Hong Kong, I was older. So [experiencing] everything a teenager goes through: your first heartbreak, your first time falling in love. In terms of writing material, it was thriving. Japan became the base of wanting to perform, and wanting to make music a part of my life, and then Hong Kong became all about writing and performing as much as I could, and realizing that my soul didn’t feel fulfilled unless I was doing music.
After Church of Scars, how will you approach music differently?
Even with this first single, I’m trying to hide less behind my own metaphors and my own poetry. My instinct as a writer is to write lengthy poems that are dark and heavy, and thinking the worst of every situation, and they’re very emotional and emotion-driven. Although that will always be a part of me in terms of writing, I found myself hiding behind it. It became so much more exhilarating, and it felt so much more honest, to put pen to paper exactly how I felt, exactly what the person looked like, the exact situation as it came.
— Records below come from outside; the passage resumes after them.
-- ==== Sys2Proof/Certificates/Slice0/Obligations.lean ====
section
/-! DEFINITION. The statements for the provers. Each definition is one statement; its docstring names the rules of spec/ that it
formalises. `exec c s = .next t` says that command c completes in state s with state t. A frame is written as an equation
`t = { s with a := t.a, b := t.b }`: every part of the state but a and b is as it was. -/

namespace Sys2Proof.Cert

open Sys2Proof.Machine

/-- The trouble record of a code at severity `sev` (R462, R465, R467): WHEN, the instance and the listed values. -/
def entSev (c : LogCode) (sev w inst : Nat) (vals : List (Nat × Nat)) (s : State) : LogEnt :=
  { code := c.info.1, sev := sev, always := c.info.2.2, when_ := w, epoch := s.tb.epoch
    data := leBytes 2 inst ++ packVals vals }

/-- The same at the severity of R467. -/
def ent (c : LogCode) (w inst : Nat) (vals : List (Nat × Nat)) (s : State) : LogEnt := entSev c c.info.2.1 w inst vals s

/-- The record stands in the trouble channel of its island, or waits there for a place (R468). -/
def Logged (e : LogEnt) (t : State) : Prop :=
  e ∈ (t.getLogSrc (troubleChan (e.code / 256))).chan ∨ e ∈ (t.getLogSrc (troubleChan (e.code / 256))).waiting

/-- Port p may act on target island `tgt` in at least the given role: the host island and the target run, the steward is not
restarting, and the port's session is of that role or a higher one (R12, R31, R403, R404); no word that the port has posted to the
island waits, as those take effect first (R389). -/
def MayAct (s : State) (p role tgt : Nat) : Prop :=
  s.up islHost = true ∧ s.tgtUp tgt = true ∧ s.red.stewardDown = false ∧ role ≤ (s.getRolePort p).role ∧
  ∀ w ∈ s.host.posted, w.host = p → w.island ≠ tgt

/-- A write that needs the installer or maker role, when it leaves no entry of its own, leaves an AUDIT record and counts it
(R415, R416): `t` is `u` with that record, in which the port's latest word took effect now (R391: `wordDone`). -/
def Audited (p a : Nat) (old new : Word) (s u t : State) : Prop :=
  t = wordDone p { u with role := { u.role with audit := (u.role.audit + 1) % 2 ^ 32 }, log := t.log } ∧
  Logged (ent .audit s.now (a % 65536)
    [(1, a / 65536), (1, (s.getRolePort p).role), (1, p), (1, 0), (4, old.toNat), (4, new.toNat), (4, u.role.audit), (6, 0)] s) t

end Sys2Proof.Cert

open Sys2Proof Sys2Proof.Machine Sys2Proof.Cert

/-! ## The queue and the state after reset -/

/-- A step takes the command at the front of the queue and runs it with the queue's rest. The second clause, that an empty queue
leaves the block as it is, is the model's choice (log entry 7). -/
def Obligations.StepRunsFrontCommand : Prop :=
  (∀ (c : Instr) (rest : List Instr) (s : State), step { s with pending := c :: rest } = exec c { s with pending := rest }) ∧
  (∀ s : State, s.pending = [] → step s = .next s)

/-- What the spec gives for the state right after a power-on: index 0 and the nominal ratio (R41, R44), FREE (R50), no valid TAI
(R54), every ring OFF, no head declared, every group OFF, watch points STALE, no plan, no session in any port (R403), full credit
(R385), HP_INT_EN 0, galleries OFF and empty, the seal open, the monitors of a device never configured (R425), PFW_EN 1 and EW_THR
85 (R461), LOG_NEXT 0, and nothing waiting. -/
def Obligations.ResetStateAsSpecified : Prop :=
  State.reset.tb.idx = 0 ∧ State.reset.tb.ratio = 80 * 2 ^ 40 ∧ State.reset.tb.nom = 80 * 2 ^ 40 ∧ State.reset.tb.disc = .free ∧
  State.reset.tb.taiValid = false ∧ State.reset.tb.arm = false ∧ State.reset.tb.second = 0 ∧
  (∀ r, (State.reset.getRing r).st = .off) ∧ (∀ h, (State.reset.getHead h).st = .notDeclared) ∧
  (∀ g, (State.reset.getGrp g).st = .off) ∧ (∀ w, (State.reset.getWp w).stale = true) ∧
  State.reset.plan.st = .none ∧ State.reset.plan.cur = none ∧
  (∀ p, (State.reset.getRolePort p).role = 0) ∧ (∀ p, (State.reset.getHp p).credit = 5 * 256) ∧
  (∀ p, (State.reset.getHp p).intEn = 0) ∧ (∀ p, (State.reset.getHp p).held = []) ∧
  (∀ g, (State.reset.getGal g).power = .off ∧ (State.reset.getGal g).mem = []) ∧
  (∀ m, m < 8 → (State.reset.getMon m).enable = false ∧ (State.reset.getMon m).count = 20 ∧ (State.reset.getMon m).window = 20) ∧
  (∀ m, (State.reset.getMon m).state = .off) ∧ State.reset.role.sealed = false ∧
  State.reset.pwr.pfwEn = true ∧ State.reset.pwr.ewThr = 85 ∧ State.reset.log.next = 0 ∧ State.reset.pending = []
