/-! ### modMon -/

@[simp] theorem State.modMon_glb (f : Mon → Mon) : (s.modMon k f).glb = s.glb := rfl
@[simp] theorem State.modMon_tb (f : Mon → Mon) : (s.modMon k f).tb = s.tb := rfl
@[simp] theorem State.modMon_port (f : Mon → Mon) : (s.modMon k f).port = s.port := rfl
@[simp] theorem State.modMon_ring (f : Mon → Mon) : (s.modMon k f).ring = s.ring := rfl
@[simp] theorem State.modMon_head (f : Mon → Mon) : (s.modMon k f).head = s.head := rfl
@[simp] theorem State.modMon_headAcc (f : Mon → Mon) : (s.modMon k f).headAcc = s.headAcc := rfl
@[simp] theorem State.modMon_stair (f : Mon → Mon) : (s.modMon k f).stair = s.stair := rfl
@[simp] theorem State.modMon_rs (f : Mon → Mon) : (s.modMon k f).rs = s.rs := rfl
@[simp] theorem State.modMon_tally (f : Mon → Mon) : (s.modMon k f).tally = s.tally := rfl
@[simp] theorem State.modMon_pulse (f : Mon → Mon) : (s.modMon k f).pulse = s.pulse := rfl
@[simp] theorem State.modMon_spec (f : Mon → Mon) : (s.modMon k f).spec = s.spec := rfl
@[simp] theorem State.modMon_ev (f : Mon → Mon) : (s.modMon k f).ev = s.ev := rfl
@[simp] theorem State.modMon_plan (f : Mon → Mon) : (s.modMon k f).plan = s.plan := rfl
@[simp] theorem State.modMon_red (f : Mon → Mon) : (s.modMon k f).red = s.red := rfl
@[simp] theorem State.modMon_lc (f : Mon → Mon) : (s.modMon k f).lc = s.lc := rfl
@[simp] theorem State.modMon_cal (f : Mon → Mon) : (s.modMon k f).cal = s.cal := rfl
@[simp] theorem State.modMon_gal (f : Mon → Mon) : (s.modMon k f).gal = s.gal := rfl
@[simp] theorem State.modMon_mt (f : Mon → Mon) : (s.modMon k f).mt = s.mt := rfl
@[simp] theorem State.modMon_host (f : Mon → Mon) : (s.modMon k f).host = s.host := rfl
@[simp] theorem State.modMon_role (f : Mon → Mon) : (s.modMon k f).role = s.role := rfl
@[simp] theorem State.modMon_pwr (f : Mon → Mon) : (s.modMon k f).pwr = s.pwr := rfl
@[simp] theorem State.modMon_log (f : Mon → Mon) : (s.modMon k f).log = s.log := rfl
@[simp] theorem State.modMon_fresh (f : Mon → Mon) : (s.modMon k f).fresh = s.fresh := rfl
@[simp] theorem State.modMon_pending (f : Mon → Mon) : (s.modMon k f).pending = s.pending := rfl
theorem State.modMon_tmp (f : Mon → Mon) :
    (s.modMon k f).tmp = { s.tmp with mon := tset s.tmp.mon k (f (s.getMon k)) } := rfl
@[simp] theorem State.getMon_modMon (f : Mon → Mon) : (s.modMon k f).getMon k = f (s.getMon k) := tget_tset_same _ _ _ _
theorem State.getMon_modMon_ne (f : Mon → Mon) (h : j ≠ k) : (s.modMon k f).getMon j = s.getMon j :=
  tget_tset_ne _ _ _ _ _ h
/-- The other entries of the state after modMon. -/
@[simp] theorem State.gets_modMon (f : Mon → Mon) :
    (s.modMon k f).getPort j = s.getPort j ∧ (s.modMon k f).getRing j = s.getRing j ∧ (s.modMon k f).getHead j = s.getHead j ∧ (s.modMon k f).getHeadAcc j = s.getHeadAcc j ∧ (s.modMon k f).getEng j = s.getEng j ∧ (s.modMon k f).getStrm j = s.getStrm j ∧ (s.modMon k f).getWp j = s.getWp j ∧ (s.modMon k f).getGrp j = s.getGrp j ∧ (s.modMon k f).getCtx j = s.getCtx j ∧ (s.modMon k f).getUnit j = s.getUnit j ∧ (s.modMon k f).getOut j = s.getOut j ∧ (s.modMon k f).getInp j = s.getInp j ∧ (s.modMon k f).getSpBind j = s.getSpBind j ∧ (s.modMon k f).getSpGrp j = s.getSpGrp j ∧ (s.modMon k f).getSpEng j = s.getSpEng j ∧ (s.modMon k f).getLane j = s.getLane j ∧ (s.modMon k f).getEvc j = s.getEvc j ∧ (s.modMon k f).getRedHead j = s.getRedHead j ∧ (s.modMon k f).getRedNode j = s.getRedNode j ∧ (s.modMon k f).getCalQ j = s.getCalQ j ∧ (s.modMon k f).getGal j = s.getGal j ∧ (s.modMon k f).getRolePort j = s.getRolePort j ∧ (s.modMon k f).getHp j = s.getHp j ∧ (s.modMon k f).getLoop j = s.getLoop j ∧ (s.modMon k f).getLogSrc j = s.getLogSrc j ∧ (s.modMon k f).getLogPort j = s.getLogPort j ∧ (s.modMon k f).getInj j = s.getInj j := by
  and_intros <;> rfl
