theorem applyCfgs_getMon (hm : m < 23) (s : State) : (applyCfgs s).getMon m = (s.getMon m).applyCfg m := by
  refine each_view_once (inv := fun _ => True) (fun t => t.getMon m) m (Mon.applyCfg m) (f := fun s m => s.modMon m (Mon.applyCfg m))
    (fun _ _ _ => trivial) (fun t j hj _ => State.getMon_modMon_ne _ _ _ _ (Ne.symm hj)) (fun t _ => State.getMon_modMon _ _ _) ?_ ?_ trivial
  · exact List.nodup_range
  · exact List.mem_range.2 hm

theorem applyCfgs_eq (s : State) : applyCfgs s = { s with tmp := { s.tmp with mon := (applyCfgs s).tmp.mon } } :=
  each_keeps (fun t => t = { s with tmp := { s.tmp with mon := t.tmp.mon } }) (fun t m ht => by rw [ht]; rfl) _ rfl

/-- What monitor m leaves of itself in a sample that found `f`. -/
def Mon.sampled (m sample : Nat) (f : Found) (x : Mon) : Mon :=
  { (if x.state == .test then x else (x.filter m sample f.raw).1) with
    cond := decide (f.raw > 0), d1 := f.d1, d2 := f.d2, disRun := f.disRun
    dis := (if x.state == .test then x else (x.filter m sample f.raw).1).dis || f.disRun == 64, hits := 0, hitD1 := false, hitD2 := false }

/-- Whether it alarms. -/
def Mon.alarms? (m sample : Nat) (f : Found) (x : Mon) : Bool := if x.state == .test then false else (x.filter m sample f.raw).2

theorem senseMon_eq (m : Nat) (obs : TamperObs) (s : State) :
    (senseMon m obs s).2 = { s with tmp := { s.tmp with loop := (senseMon m obs s).2.tmp.loop } } := by
  unfold senseMon
  extract_lets x
  split
  · rfl
  · split <;> rfl

theorem sampleMon_eq (m : Nat) (obs : TamperObs) (s : State) : sampleMon m obs s =
    (((senseMon m obs s).2.getMon m).alarms? m (senseMon m obs s).2.tmp.sample (senseMon m obs s).1,
      whenDo ((senseMon m obs s).1.disRun == 64) (tamperRecord .tamperDetector LogCode.tamperDetector.info.2.1 m [])
        ((senseMon m obs s).2.modMon m (fun _ => ((senseMon m obs s).2.getMon m).sampled m (senseMon m obs s).2.tmp.sample (senseMon m obs s).1))) := by
  unfold sampleMon Mon.alarms? Mon.sampled
  generalize senseMon m obs s = fs
  obtain ⟨f, s₁⟩ := fs
  dsimp only
  split <;> rfl

theorem tamperRecord_eq (c : LogCode) (sev i : Nat) (l : List (Nat × Nat)) (s : State) :
    tamperRecord c sev i l s = { s with log := (tamperRecord c sev i l s).log } :=
  State.eq_onto (m := { log := true }) (by simp)

theorem whenDo_tamperRecord_eq (b : Bool) (c : LogCode) (sev i : Nat) (l : List (Nat × Nat)) (s : State) :
    whenDo b (tamperRecord c sev i l) s = { s with log := (whenDo b (tamperRecord c sev i l) s).log } := by
  cases b
  · rfl
  · exact tamperRecord_eq c sev i l s

/-- A sample of monitor m: the monitor, the others, and the rest of the block. -/
theorem sampleMon_does (m : Nat) (obs : TamperObs) (s : State) :
    (sampleMon m obs s).1 = (s.getMon m).alarms? m s.tmp.sample (senseMon m obs s).1 ∧
    (sampleMon m obs s).2.getMon m = (s.getMon m).sampled m s.tmp.sample (senseMon m obs s).1 ∧
    (∀ j, j ≠ m → (sampleMon m obs s).2.getMon j = s.getMon j) ∧
    (sampleMon m obs s).2 = { s with
      tmp := { s.tmp with mon := (sampleMon m obs s).2.tmp.mon, loop := (sampleMon m obs s).2.tmp.loop }
      log := (sampleMon m obs s).2.log } := by
  have hsense := senseMon_eq m obs s
  rw [sampleMon_eq]
  generalize senseMon m obs s = fs at hsense
  obtain ⟨f, s₁⟩ := fs
  have hmon : ∀ j, s₁.getMon j = s.getMon j := fun j => by rw [show s₁ = _ from hsense]; rfl
  have hsample : s₁.tmp.sample = s.tmp.sample := by rw [show s₁ = _ from hsense]
  have hrec := whenDo_tamperRecord_eq (f.disRun == 64) .tamperDetector LogCode.tamperDetector.info.2.1 m []
    (s₁.modMon m (fun _ => (s₁.getMon m).sampled m s₁.tmp.sample f))
  dsimp only at hrec ⊢
  generalize whenDo (f.disRun == 64) _ _ = t at hrec
  have htmp : t.tmp = (s₁.modMon m (fun _ => (s₁.getMon m).sampled m s₁.tmp.sample f)).tmp := by rw [hrec]
  refine ⟨by rw [hmon, hsample], ?_, fun j hj => ?_, ?_⟩
  · rw [State.getMon, htmp, hmon, hsample]
    exact State.getMon_modMon _ _ _
  · rw [State.getMon, htmp]
    exact (State.getMon_modMon_ne _ _ _ _ hj).trans (hmon j)
  · rw [htmp]
    exact hrec.trans (by rw [show s₁ = _ from hsense]; rfl)

/-- R418, R420: what an enclosure switch finds. -/
theorem senseMon_switch (hm : m < 8) (hen : (s.getMon m).enable = true) (obs : TamperObs) :
    (senseMon m obs s).1 = monFound m obs (s.getMon m) s.tmp.tempHi s.tmp.tempLo := by
  have hmain : mainMon m = false := by simp [mainMon]; omega
  unfold senseMon
  extract_lets x
  rw [if_neg (by simp [x, hen, State.monStopped, hmain]), if_neg (by omega)]

/-- A monitor that is OFF finds nothing. -/
theorem senseMon_off (hen : (s.getMon m).enable = false) (obs : TamperObs) : senseMon m obs s = ({}, s) := by
  unfold senseMon
  extract_lets x
  exact if_pos (by simp [x, hen])

theorem monFound_switch (hm : m < 8) (obs : TamperObs) (x : Mon) (hi lo : Int) :
    (monFound m obs x hi lo).raw = b2n ((obs.swHigh.getLsbD m == x.opt) || (obs.swMid.getLsbD m || obs.swUp.getLsbD m == x.opt) ||
      ((obs.swHigh.getLsbD m == x.opt) != (obs.swMid.getLsbD m || obs.swUp.getLsbD m == x.opt) && decide (64 ≤ x.disRun))) := by
  unfold monFound
  rw [if_pos hm]
  dsimp only
  congr 2
  split
  next h => rw [h, Bool.true_and]; exact decide_eq_decide.2 (by omega)
  next h => rw [Bool.eq_false_iff.2 h, Bool.false_and]; rfl

end Monitor

/-! ## The filter (R424, R425) -/

section Filter

variable {m sample raw : Nat} {x : Mon}

/-- The settings and the count of alarms of a monitor. -/
def Mon.config (x : Mon) : Bool × Nat × Nat × Nat × Option (Word × Word) := (x.enable, x.response, x.count, x.window, x.newCfg)

theorem rearm_kept (m raw : Nat) (x : Mon) : (x.rearm m raw).config = x.config ∧ (x.rearm m raw).alarms = x.alarms := by
  unfold Mon.rearm
  split
  · extract_lets q
    split <;> exact ⟨rfl, rfl⟩
  · exact ⟨rfl, rfl⟩

theorem expire_kept (sample : Nat) (x : Mon) : (x.expire sample).config = x.config ∧ (x.expire sample).alarms = x.alarms := by
  unfold Mon.expire
  split
  · exact ⟨rfl, rfl⟩
  · split <;> exact ⟨rfl, rfl⟩

theorem put_self (x : Mon) : (x.put x).config = x.config ∧ (x.put x).alarms = x.alarms := by
  unfold Mon.put
  extract_lets y
  split <;> exact ⟨rfl, rfl⟩

theorem filter_config (m sample raw : Nat) (x : Mon) : (x.filter m sample raw).1.config = x.config := by
  unfold Mon.filter
  extract_lets y z n
  have hy : y.config = x.config := by
    unfold y
    split
    · rfl
    · exact (put_self x).1
  have hz : z.config = x.config := (expire_kept _ _).1.trans ((rearm_kept _ _ _).1.trans hy)
  split
  · split <;> exact hz
  · exact hz

theorem sampled_config (m sample : Nat) (f : Found) (x : Mon) : (x.sampled m sample f).config = x.config := by
  unfold Mon.sampled
  split
  · rfl
  · exact filter_config m sample f.raw x

theorem filter_armed (m sample raw : Nat) (hen : x.enable = true) (hst : x.state = .armed) : x.filter m sample raw =
    if raw = 0 then (x.expire sample, false)
    else if x.count ≤ (x.expire sample).n + raw then ({ x.expire sample with
      state := .tripped, opened := none, n := 0, quiet := 0, alarms := min 0xFFFF (x.alarms + 1) }, true)
    else ({ x.expire sample with opened := some ((x.expire sample).opened.getD sample), n := (x.expire sample).n + raw }, false) := by
  have hput : x.put x = x := if_pos hen
  have hre : x.rearm m raw = x := if_neg (by simp [hst])
  have hstate : (x.expire sample).state = .armed := by
    unfold Mon.expire
    split
    · exact hst
    · split <;> exact hst
  have hcount : (x.expire sample).count = x.count := congrArg (fun y => y.2.2.1) (expire_kept sample x).1
  have halarms : (x.expire sample).alarms = x.alarms := (expire_kept sample x).2
  have hstart : (if (x.enable && x.state == .off) = true then { x with state := .armed } else x.put x) = x :=
    (if_neg (by simp [hst])).trans hput
  unfold Mon.filter
  simp only [hstart, hre, hstate, hcount, halarms]
  by_cases h : raw = 0
  · rw [if_pos h, if_neg (by omega)]
  · rw [if_neg h, if_pos ⟨trivial, by omega⟩]
    rfl

theorem expire_closed (sample : Nat) (h : x.opened = none) : x.expire sample = x := by
  unfold Mon.expire
  rw [h]

theorem expire_open {a : Nat} (h : x.opened = some a) (hlt : sample < a + x.window) : x.expire sample = x := by
  unfold Mon.expire
  rw [h]
  exact if_neg (Nat.not_le.2 hlt)

end Filter

/-! ## Every monitor (R419) -/

section All

variable {obs : TamperObs}

/-- The samples of several monitors change the monitors, the loops and the log only. -/
def MonitorsOnly (s t : State) : Prop := t = { s with tmp := { s.tmp with mon := t.tmp.mon, loop := t.tmp.loop }, log := t.log }

theorem MonitorsOnly.trans {s t u : State} (h : MonitorsOnly s t) (h' : MonitorsOnly t u) : MonitorsOnly s u := by
  unfold MonitorsOnly at *
  rw [h', h]

theorem sampleMon_only (m : Nat) (obs : TamperObs) (s : State) : MonitorsOnly s (sampleMon m obs s).2 := (sampleMon_does m obs s).2.2.2

theorem sampleAll_only (obs : TamperObs) (l : List Nat) (s : State) : MonitorsOnly s (sampleAll obs l s).2 := by
  induction l generalizing s with
  | nil => rfl
  | cons m l ih => exact (sampleMon_only m obs s).trans (ih _)

theorem sampleAll_sublist (obs : TamperObs) (l : List Nat) (s : State) : (sampleAll obs l s).1.Sublist l := by
  induction l generalizing s with
  | nil => exact List.Sublist.slnil
  | cons m l ih =>
    unfold sampleAll
    dsimp only
    split
    · exact (ih _).cons_cons m
    · exact (ih _).cons m

theorem sampleAll_ne (obs : TamperObs) {l : List Nat} {j : Nat} (hj : j ∉ l) (s : State) : (sampleAll obs l s).2.getMon j = s.getMon j := by
  induction l generalizing s with
  | nil => rfl
  | cons m l ih =>
    obtain ⟨hjm, hjl⟩ := not_or.1 (fun h => hj (List.mem_cons.2 h))
    exact (ih hjl _).trans ((sampleMon_does m obs s).2.2.1 j hjm)

/-- An enabled enclosure switch in the samples of several monitors. -/
theorem sampleAll_switch {l : List Nat} (hl : l.Nodup) {m : Nat} (hmem : m ∈ l) (hm : m < 8) (s : State) (hen : (s.getMon m).enable = true) :
    (sampleAll obs l s).2.getMon m = (s.getMon m).sampled m s.tmp.sample (monFound m obs (s.getMon m) s.tmp.tempHi s.tmp.tempLo) ∧
    (m ∈ (sampleAll obs l s).1 ↔
      (s.getMon m).alarms? m s.tmp.sample (monFound m obs (s.getMon m) s.tmp.tempHi s.tmp.tempLo) = true) := by
  induction l generalizing s with
  | nil => cases hmem
  | cons k l ih =>
    obtain ⟨hk, hl⟩ := List.nodup_cons.1 hl
    obtain ⟨halarm, hself, hne, honly⟩ := sampleMon_does k obs s
    unfold sampleAll
    dsimp only
    by_cases hmk : m = k
    · subst hmk
      rw [senseMon_switch hm hen] at halarm hself
      have hsub : m ∉ (sampleAll obs l (sampleMon m obs s).2).1 := fun h => hk ((sampleAll_sublist obs l _).subset h)
      refine ⟨(sampleAll_ne obs hk _).trans hself, ?_⟩
      rw [halarm]
      split
      next h => exact ⟨fun _ => h, fun _ => List.mem_cons_self⟩
      next h => exact ⟨fun hm => absurd hm hsub, fun h' => absurd h' h⟩
    · have hget := hne m hmk
      have htmp : (sampleMon k obs s).2.tmp.sample = s.tmp.sample ∧ (sampleMon k obs s).2.tmp.tempHi = s.tmp.tempHi ∧
          (sampleMon k obs s).2.tmp.tempLo = s.tmp.tempLo := by
        rw [honly]
        exact ⟨rfl, rfl, rfl⟩
      obtain ⟨hs, hhi, hlo⟩ := htmp
      have hrest := ih hl ((List.mem_cons.1 hmem).resolve_left hmk) (sampleMon k obs s).2 (by rw [hget]; exact hen)
      rw [hget, hs, hhi, hlo] at hrest
      refine ⟨hrest.1, Iff.trans ?_ hrest.2⟩
      split
      · exact ⟨fun h => (List.mem_cons.1 h).resolve_left hmk, List.mem_cons_of_mem _⟩
      · exact Iff.rfl

theorem filter_off {m sample : Nat} {x : Mon} : (x.filter m sample 0).2 = false ∧ (x.filter m sample 0).1.alarms = x.alarms := by
  unfold Mon.filter
  extract_lets y z n
  have hy : y.alarms = x.alarms := by
    unfold y
    split
    · rfl
    · exact (put_self x).2
  have hz : z.alarms = x.alarms := (expire_kept _ _).2.trans ((rearm_kept _ _ _).2.trans hy)
  rw [if_neg (by simp)]
  exact ⟨rfl, hz⟩

/-- The sample of a monitor that is OFF. -/
theorem sampleMon_off {m : Nat} {s : State} (hen : (s.getMon m).enable = false) : (sampleMon m obs s).1 = false ∧
    ((sampleMon m obs s).2.getMon m).cond = false ∧ ((sampleMon m obs s).2.getMon m).alarms = (s.getMon m).alarms ∧
    (sampleMon m obs s).2 = { s with tmp := { s.tmp with mon := (sampleMon m obs s).2.tmp.mon } } := by
  rw [sampleMon_eq, senseMon_off hen]
  dsimp only
  obtain ⟨hno, halarms⟩ := filter_off (m := m) (sample := s.tmp.sample) (x := s.getMon m)
  refine ⟨?_, ?_, ?_, rfl⟩
  · unfold Mon.alarms?
    rw [hno, ite_self]
  · exact congrArg Mon.cond (State.getMon_modMon _ _ _)
  · refine (congrArg Mon.alarms (State.getMon_modMon _ _ _)).trans ?_
    unfold Mon.sampled
    dsimp only
    split
    · rfl
    · exact halarms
That all started with “Water,” really. “Be gentle with me, be patient with me” — I was so scared to put that in the song, because I was like, God forbid I show my sensitive side. It felt truly vulnerable. And then the third line is, “’Cause I’ve been in the corner of my mind that tells me I’m not good enough for anybody like you.” That writing experience made me feel such an urgency to release “Baby.” I wanted people to know what was happening in my love life.
How do you approach authenticity in a world where so much content is edited, branded and curated?
We’re living in a day and age where we all have platforms to talk about things, and stand up for things. My hope is that people are feeling more liberated than ever to talk about their lives with authenticity, because I think people underestimate the audience, and they underestimate the listener. We live in a world that you can curate, you can edit, but now everyone knows all those tricks and tips. So when you choose to not do that, it comes across as so much more powerful.